(Stored data)

>>

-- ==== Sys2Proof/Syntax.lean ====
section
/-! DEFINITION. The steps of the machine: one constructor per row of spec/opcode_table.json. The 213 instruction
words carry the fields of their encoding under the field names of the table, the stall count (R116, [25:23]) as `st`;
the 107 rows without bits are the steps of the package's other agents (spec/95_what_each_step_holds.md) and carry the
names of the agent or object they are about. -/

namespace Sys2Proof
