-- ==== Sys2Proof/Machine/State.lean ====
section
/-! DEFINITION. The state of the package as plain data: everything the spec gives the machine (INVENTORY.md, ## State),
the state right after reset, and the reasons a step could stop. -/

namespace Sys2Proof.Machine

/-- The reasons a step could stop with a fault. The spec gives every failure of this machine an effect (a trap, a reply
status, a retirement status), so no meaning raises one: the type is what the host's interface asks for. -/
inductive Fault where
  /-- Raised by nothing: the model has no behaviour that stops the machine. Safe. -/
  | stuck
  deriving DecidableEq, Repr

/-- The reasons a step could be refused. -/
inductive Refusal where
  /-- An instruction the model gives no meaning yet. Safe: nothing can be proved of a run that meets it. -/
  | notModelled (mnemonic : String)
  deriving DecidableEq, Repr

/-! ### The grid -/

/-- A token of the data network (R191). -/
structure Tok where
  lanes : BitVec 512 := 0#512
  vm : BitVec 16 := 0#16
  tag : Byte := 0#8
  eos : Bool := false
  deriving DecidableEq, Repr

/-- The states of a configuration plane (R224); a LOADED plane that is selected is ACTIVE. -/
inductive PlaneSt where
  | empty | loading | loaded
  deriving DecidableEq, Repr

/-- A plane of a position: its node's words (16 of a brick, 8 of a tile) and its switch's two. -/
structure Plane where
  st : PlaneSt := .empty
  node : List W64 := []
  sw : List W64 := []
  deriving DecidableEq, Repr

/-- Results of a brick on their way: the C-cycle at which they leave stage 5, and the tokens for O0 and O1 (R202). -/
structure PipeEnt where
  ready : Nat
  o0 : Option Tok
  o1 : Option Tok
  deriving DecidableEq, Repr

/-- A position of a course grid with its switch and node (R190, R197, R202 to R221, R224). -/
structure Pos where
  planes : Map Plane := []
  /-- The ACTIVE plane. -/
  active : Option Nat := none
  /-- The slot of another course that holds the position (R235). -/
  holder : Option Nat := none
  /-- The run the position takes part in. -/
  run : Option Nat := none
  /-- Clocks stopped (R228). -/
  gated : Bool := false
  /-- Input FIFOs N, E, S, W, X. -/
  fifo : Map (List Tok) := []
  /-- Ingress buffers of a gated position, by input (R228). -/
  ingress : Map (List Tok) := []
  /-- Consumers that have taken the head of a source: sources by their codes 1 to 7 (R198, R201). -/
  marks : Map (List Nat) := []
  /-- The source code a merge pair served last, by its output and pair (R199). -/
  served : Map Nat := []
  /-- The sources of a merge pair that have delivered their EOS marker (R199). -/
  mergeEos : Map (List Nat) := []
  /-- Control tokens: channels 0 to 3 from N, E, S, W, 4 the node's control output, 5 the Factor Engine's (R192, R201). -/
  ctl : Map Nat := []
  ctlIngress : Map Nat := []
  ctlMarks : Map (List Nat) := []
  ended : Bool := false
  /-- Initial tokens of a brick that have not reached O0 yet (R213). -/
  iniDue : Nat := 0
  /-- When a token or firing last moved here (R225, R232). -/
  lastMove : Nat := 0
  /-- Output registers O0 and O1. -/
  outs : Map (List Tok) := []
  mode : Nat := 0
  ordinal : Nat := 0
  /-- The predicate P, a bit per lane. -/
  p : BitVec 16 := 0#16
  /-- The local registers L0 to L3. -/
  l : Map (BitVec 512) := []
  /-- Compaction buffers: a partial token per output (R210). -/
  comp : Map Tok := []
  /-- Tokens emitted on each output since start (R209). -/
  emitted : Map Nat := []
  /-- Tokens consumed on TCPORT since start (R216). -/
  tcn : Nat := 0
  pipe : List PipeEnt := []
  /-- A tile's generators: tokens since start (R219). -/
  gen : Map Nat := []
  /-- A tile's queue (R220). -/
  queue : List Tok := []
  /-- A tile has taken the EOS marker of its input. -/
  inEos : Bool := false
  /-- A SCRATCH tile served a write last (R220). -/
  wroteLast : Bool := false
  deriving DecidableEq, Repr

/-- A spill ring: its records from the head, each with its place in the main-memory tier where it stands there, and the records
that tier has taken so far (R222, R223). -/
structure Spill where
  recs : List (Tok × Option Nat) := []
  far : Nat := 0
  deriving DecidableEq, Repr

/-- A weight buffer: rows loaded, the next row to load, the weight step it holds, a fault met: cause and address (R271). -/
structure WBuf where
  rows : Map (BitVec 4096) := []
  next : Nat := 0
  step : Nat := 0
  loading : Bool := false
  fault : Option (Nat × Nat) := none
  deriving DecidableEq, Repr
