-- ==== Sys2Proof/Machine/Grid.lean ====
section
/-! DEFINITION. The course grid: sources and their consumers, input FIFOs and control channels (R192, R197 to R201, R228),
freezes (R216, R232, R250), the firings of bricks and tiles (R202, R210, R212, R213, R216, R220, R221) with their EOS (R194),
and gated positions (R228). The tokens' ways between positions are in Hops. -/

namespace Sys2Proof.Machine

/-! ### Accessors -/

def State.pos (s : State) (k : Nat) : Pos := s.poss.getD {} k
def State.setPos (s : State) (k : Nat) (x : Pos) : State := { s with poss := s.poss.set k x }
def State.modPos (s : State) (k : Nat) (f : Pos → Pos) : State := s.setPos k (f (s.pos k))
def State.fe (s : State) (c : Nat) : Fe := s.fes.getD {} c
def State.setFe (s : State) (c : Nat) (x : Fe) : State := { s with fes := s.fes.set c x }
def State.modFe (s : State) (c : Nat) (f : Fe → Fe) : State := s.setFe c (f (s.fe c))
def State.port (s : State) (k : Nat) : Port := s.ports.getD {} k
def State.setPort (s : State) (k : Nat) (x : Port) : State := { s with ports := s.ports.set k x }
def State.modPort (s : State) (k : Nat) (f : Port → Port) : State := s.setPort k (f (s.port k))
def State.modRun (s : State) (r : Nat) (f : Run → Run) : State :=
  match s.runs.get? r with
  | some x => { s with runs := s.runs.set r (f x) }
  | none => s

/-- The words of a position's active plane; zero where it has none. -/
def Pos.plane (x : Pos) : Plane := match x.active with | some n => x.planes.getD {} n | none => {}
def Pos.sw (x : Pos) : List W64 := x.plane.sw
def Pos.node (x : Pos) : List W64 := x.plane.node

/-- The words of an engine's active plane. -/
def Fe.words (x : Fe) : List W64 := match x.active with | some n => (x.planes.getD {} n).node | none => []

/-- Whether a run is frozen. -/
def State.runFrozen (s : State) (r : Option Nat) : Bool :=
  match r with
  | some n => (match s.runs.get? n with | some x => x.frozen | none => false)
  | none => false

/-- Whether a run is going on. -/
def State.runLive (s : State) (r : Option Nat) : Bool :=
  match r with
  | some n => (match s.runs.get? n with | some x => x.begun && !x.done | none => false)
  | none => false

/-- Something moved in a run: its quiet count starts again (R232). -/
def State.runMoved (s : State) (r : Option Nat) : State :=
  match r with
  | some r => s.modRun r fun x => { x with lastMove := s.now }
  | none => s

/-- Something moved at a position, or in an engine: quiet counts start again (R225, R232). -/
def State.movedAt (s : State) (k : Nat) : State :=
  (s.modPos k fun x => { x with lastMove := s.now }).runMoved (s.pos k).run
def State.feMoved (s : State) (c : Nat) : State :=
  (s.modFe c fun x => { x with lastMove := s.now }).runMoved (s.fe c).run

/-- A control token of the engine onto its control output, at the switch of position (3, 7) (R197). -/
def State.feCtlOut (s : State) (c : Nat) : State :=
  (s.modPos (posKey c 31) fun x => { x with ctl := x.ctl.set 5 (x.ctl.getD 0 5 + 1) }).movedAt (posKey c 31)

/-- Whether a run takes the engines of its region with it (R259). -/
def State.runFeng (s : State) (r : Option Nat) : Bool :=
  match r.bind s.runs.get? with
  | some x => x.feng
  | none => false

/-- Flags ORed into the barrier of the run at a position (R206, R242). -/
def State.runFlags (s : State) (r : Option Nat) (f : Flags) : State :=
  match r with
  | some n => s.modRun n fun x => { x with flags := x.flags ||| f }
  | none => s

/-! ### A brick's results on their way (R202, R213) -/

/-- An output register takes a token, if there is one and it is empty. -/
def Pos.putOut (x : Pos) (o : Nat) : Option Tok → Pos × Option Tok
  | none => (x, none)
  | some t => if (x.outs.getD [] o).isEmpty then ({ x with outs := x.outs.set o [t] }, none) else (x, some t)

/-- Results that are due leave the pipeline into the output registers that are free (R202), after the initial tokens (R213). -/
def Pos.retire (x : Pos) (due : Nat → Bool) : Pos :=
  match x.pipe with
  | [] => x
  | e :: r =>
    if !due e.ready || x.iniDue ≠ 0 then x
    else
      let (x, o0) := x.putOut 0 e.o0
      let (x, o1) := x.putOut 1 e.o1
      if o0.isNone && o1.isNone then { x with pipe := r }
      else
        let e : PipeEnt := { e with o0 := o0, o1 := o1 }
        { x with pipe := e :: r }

<<

* [Task requirements]: Your task is to retype the entries verbatim, starting with the line that holds "tag : Byte := 0#8" and stopping after the line that holds "l : Map (BitVec 512) := []".

* [Output below]:
  tag : Byte := 0#8
  eos : Bool := false
  deriving DecidableEq, Repr

/-- The states of a configuration plane (R224); a LOADED plane that is selected is ACTIVE. -/
inductive PlaneSt where
  | empty | loading | loaded
  deriving DecidableEq, Repr

/-- A plane of a position: its node's words (16 of a brick, 8 of a tile) and its switch's two. -/
structure Plane where
  st : PlaneSt := .empty
  node : List W64 := []
  sw : List W64 := []
  deriving DecidableEq, Repr

/-- Results of a brick on their way: the C-cycle at which they leave stage 5, and the tokens for O0 and O1 (R202). -/
structure PipeEnt where
  ready : Nat
  o0 : Option Tok
  o1 : Option Tok
  deriving DecidableEq, Repr

/-- A position of a course grid with its switch and node (R190, R197, R202 to R221, R224). -/
structure Pos where
  planes : Map Plane := []
  /-- The ACTIVE plane. -/
  active : Option Nat := none
  /-- The slot of another course that holds the position (R235). -/
  holder : Option Nat := none
  /-- The run the position takes part in. -/
  run : Option Nat := none
  /-- Clocks stopped (R228). -/
  gated : Bool := false
  /-- Input FIFOs N, E, S, W, X. -/
  fifo : Map (List Tok) := []
  /-- Ingress buffers of a gated position, by input (R228). -/
  ingress : Map (List Tok) := []
  /-- Consumers that have taken the head of a source: sources by their codes 1 to 7 (R198, R201). -/
  marks : Map (List Nat) := []
  /-- The source code a merge pair served last, by its output and pair (R199). -/
  served : Map Nat := []
  /-- The sources of a merge pair that have delivered their EOS marker (R199). -/
  mergeEos : Map (List Nat) := []
  /-- Control tokens: channels 0 to 3 from N, E, S, W, 4 the node's control output, 5 the Factor Engine's (R192, R201). -/
  ctl : Map Nat := []
  ctlIngress : Map Nat := []
  ctlMarks : Map (List Nat) := []
  ended : Bool := false
  /-- Initial tokens of a brick that have not reached O0 yet (R213). -/
  iniDue : Nat := 0
  /-- When a token or firing last moved here (R225, R232). -/
  lastMove : Nat := 0
  /-- Output registers O0 and O1. -/
  outs : Map (List Tok) := []
  mode : Nat := 0
  ordinal : Nat := 0
  /-- The predicate P, a bit per lane. -/
  p : BitVec 16 := 0#16
  /-- The local registers L0 to L3. -/
  l : Map (BitVec 512) := []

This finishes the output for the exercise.